Task to carry out:
Your answer should consist of every line from the records that holds the string "exec".

The data:

-- ==== Sys2Proof/Laws/Step.lean ====
section
/-!
SUPPORT. Everything a step can do, said once (R320, R399, R402).
-/

namespace Sys2Proof.Machine

/-- Every instruction has a meaning that answers a next state. -/
theorem exec_next (i : Instr) (s : State) : ∃ t, exec i s = .next t := by
  cases i <;> exact ⟨_, rfl⟩

/-- A bank that is handed a code decodes it as the selector tables do. -/
theorem decode_bank (b : Bank) (w : Word) (rest : List Word) :
    decode (.bank b) (w :: rest) =
      match decodeSelector b w.toNat with
      | some i => .ok i rest
      | none => .illegal rest := by
  cases b <;> rfl

/-- A step that answers a next state did one of five things: nothing; an operation a bank was handed; an illegal command consumed; a command
performed after its words were consumed; or a held RENDER resumed; the last three only while no bank is handed a code. Said of any parameters and of what performs the instructions. -/
theorem stepOf_cases {P : Params} {run : Instr → State → Host.Outcome State Fault Refusal} {s t : State}
    (h : stepOf P run s = .next t) :
    t = s ∨
    (∃ sel i, s.handed = some sel ∧ decodeSelector sel.bank sel.code.toNat = some i ∧
      run i { s with handed := none } = .next t) ∨
    s.handed = none ∧
      ((∃ p rest, decode (.port p) (s.waiting p) = .illegal rest ∧ t = illegalCommand p rest (afterTurn s)) ∨
      (∃ p i rest, decode (.port p) (s.waiting p) = .ok i rest ∧ (p = .cmd → s.renderLeft = 0) ∧
        run i ((afterTurn s).setWaiting p rest) = .next t) ∨
      (s.renderLeft ≠ 0 ∧ t = resumeRender P (afterTurn s))) := by
  have hw : ∀ p, (afterTurn s).waiting p = s.waiting p := by
    intro p
    cases p <;> simp [State.waiting]
  have hport : ∀ p, (p = .cmd → s.renderLeft = 0) → stepPort run p (afterTurn s) = .next t →
      t = afterTurn s ∧ decode (.port p) (s.waiting p) = .hold ∨
      (∃ rest, decode (.port p) (s.waiting p) = .illegal rest ∧ t = illegalCommand p rest (afterTurn s)) ∨
      (∃ i rest, decode (.port p) (s.waiting p) = .ok i rest ∧ (p = .cmd → s.renderLeft = 0) ∧
        run i ((afterTurn s).setWaiting p rest) = .next t) := by
    intro p hp hs
    unfold stepPort at hs
    rw [hw] at hs
    split at hs
    · rename_i hd
      exact .inl ⟨(Host.Outcome.next.inj hs).symm, hd⟩
    · rename_i rest hd
      exact .inr (.inl ⟨rest, hd, (Host.Outcome.next.inj hs).symm⟩)
    · rename_i i rest hd
      exact .inr (.inr ⟨i, rest, hd, hp, hs⟩)
  unfold stepOf at h
  split at h
  · rename_i sel hsel
    unfold stepSelector at h
    rw [decode_bank] at h
    cases hd : decodeSelector sel.bank sel.code.toNat with
    | none => simp [hd] at h
    | some i =>
      simp only [hd] at h
      exact .inr (.inl ⟨sel, i, hsel, hd, h⟩)
  · rename_i hh
    split at h
    · exact .inl (Host.Outcome.next.inj h).symm
    · rename_i hturn
      rcases hport .ctl (by simp) h with ⟨-, hd⟩ | ⟨rest, hd, ht⟩ | ⟨i, rest, hd, hp, he⟩
      · simp [turn, ctlReady, State.waiting] at hturn hd
        simp [hd, performable] at hturn
        split at hturn <;> simp_all
      · exact .inr (.inr ⟨hh, .inl ⟨_, rest, hd, ht⟩⟩)
      · exact .inr (.inr ⟨hh, .inr (.inl ⟨_, i, rest, hd, hp, he⟩)⟩)
    · rename_i hturn
      split at h
      · rename_i h0
        rcases hport .cmd (fun _ => h0) h with ⟨-, hd⟩ | ⟨rest, hd, ht⟩ | ⟨i, rest, hd, hp, he⟩
        · simp [turn, cmdReady, State.waiting] at hturn hd
          simp [hd, h0, performable] at hturn
          split at hturn <;> simp_all
        · exact .inr (.inr ⟨hh, .inl ⟨_, rest, hd, ht⟩⟩)
        · exact .inr (.inr ⟨hh, .inr (.inl ⟨_, i, rest, hd, hp, he⟩)⟩)
      · rename_i h0
        exact .inr (.inr ⟨hh, .inr (.inr ⟨h0, (Host.Outcome.next.inj h).symm⟩)⟩)

/-- What a step of the machine does. -/
theorem step_cases {s t : State} (h : step s = .next t) :
    t = s ∨
    (∃ sel i, s.handed = some sel ∧ decodeSelector sel.bank sel.code.toNat = some i ∧
      exec i { s with handed := none } = .next t) ∨
    s.handed = none ∧
      ((∃ p rest, decode (.port p) (s.waiting p) = .illegal rest ∧ t = illegalCommand p rest (afterTurn s)) ∨
      (∃ p i rest, decode (.port p) (s.waiting p) = .ok i rest ∧ (p = .cmd → s.renderLeft = 0) ∧
        exec i ((afterTurn s).setWaiting p rest) = .next t) ∨
      (s.renderLeft ≠ 0 ∧ t = resumeRender params (afterTurn s))) := stepOf_cases h

end Sys2Proof.Machine
end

Your response:
theorem exec_next (i : Instr) (s : State) : ∃ t, exec i s = .next t := by
      exec i { s with handed := none } = .next t) ∨
        exec i ((afterTurn s).setWaiting p rest) = .next t) ∨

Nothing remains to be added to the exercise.